_Items listed in a dataset_
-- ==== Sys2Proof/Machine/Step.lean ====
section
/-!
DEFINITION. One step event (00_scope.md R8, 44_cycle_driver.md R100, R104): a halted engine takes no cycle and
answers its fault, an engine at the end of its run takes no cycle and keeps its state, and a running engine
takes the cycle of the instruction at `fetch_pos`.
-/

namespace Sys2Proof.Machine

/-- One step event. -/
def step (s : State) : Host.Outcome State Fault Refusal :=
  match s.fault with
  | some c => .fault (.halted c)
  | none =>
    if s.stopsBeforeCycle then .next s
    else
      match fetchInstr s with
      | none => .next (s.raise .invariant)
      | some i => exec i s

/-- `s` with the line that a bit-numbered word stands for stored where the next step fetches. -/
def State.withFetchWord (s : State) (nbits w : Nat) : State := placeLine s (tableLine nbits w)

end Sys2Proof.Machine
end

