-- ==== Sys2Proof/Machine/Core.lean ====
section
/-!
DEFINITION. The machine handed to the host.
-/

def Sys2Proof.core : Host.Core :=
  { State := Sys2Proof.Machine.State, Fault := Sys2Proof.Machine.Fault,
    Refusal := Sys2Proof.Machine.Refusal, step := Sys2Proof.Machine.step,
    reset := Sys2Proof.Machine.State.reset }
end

_Work instruction_
Only the lines from the start of the data to the line holding "match fetchInstr s with" are wanted; return them exactly, both ends included.

_Exercise answer_
-- ==== Sys2Proof/Machine/Step.lean ====
section
/-!
DEFINITION. One step event (00_scope.md R8, 44_cycle_driver.md R100, R104): a halted engine takes no cycle and
answers its fault, an engine at the end of its run takes no cycle and keeps its state, and a running engine
takes the cycle of the instruction at `fetch_pos`.
-/

namespace Sys2Proof.Machine

/-- One step event. -/
def step (s : State) : Host.Outcome State Fault Refusal :=
  match s.fault with
  | some c => .fault (.halted c)
  | none =>
    if s.stopsBeforeCycle then .next s
    else
      match fetchInstr s with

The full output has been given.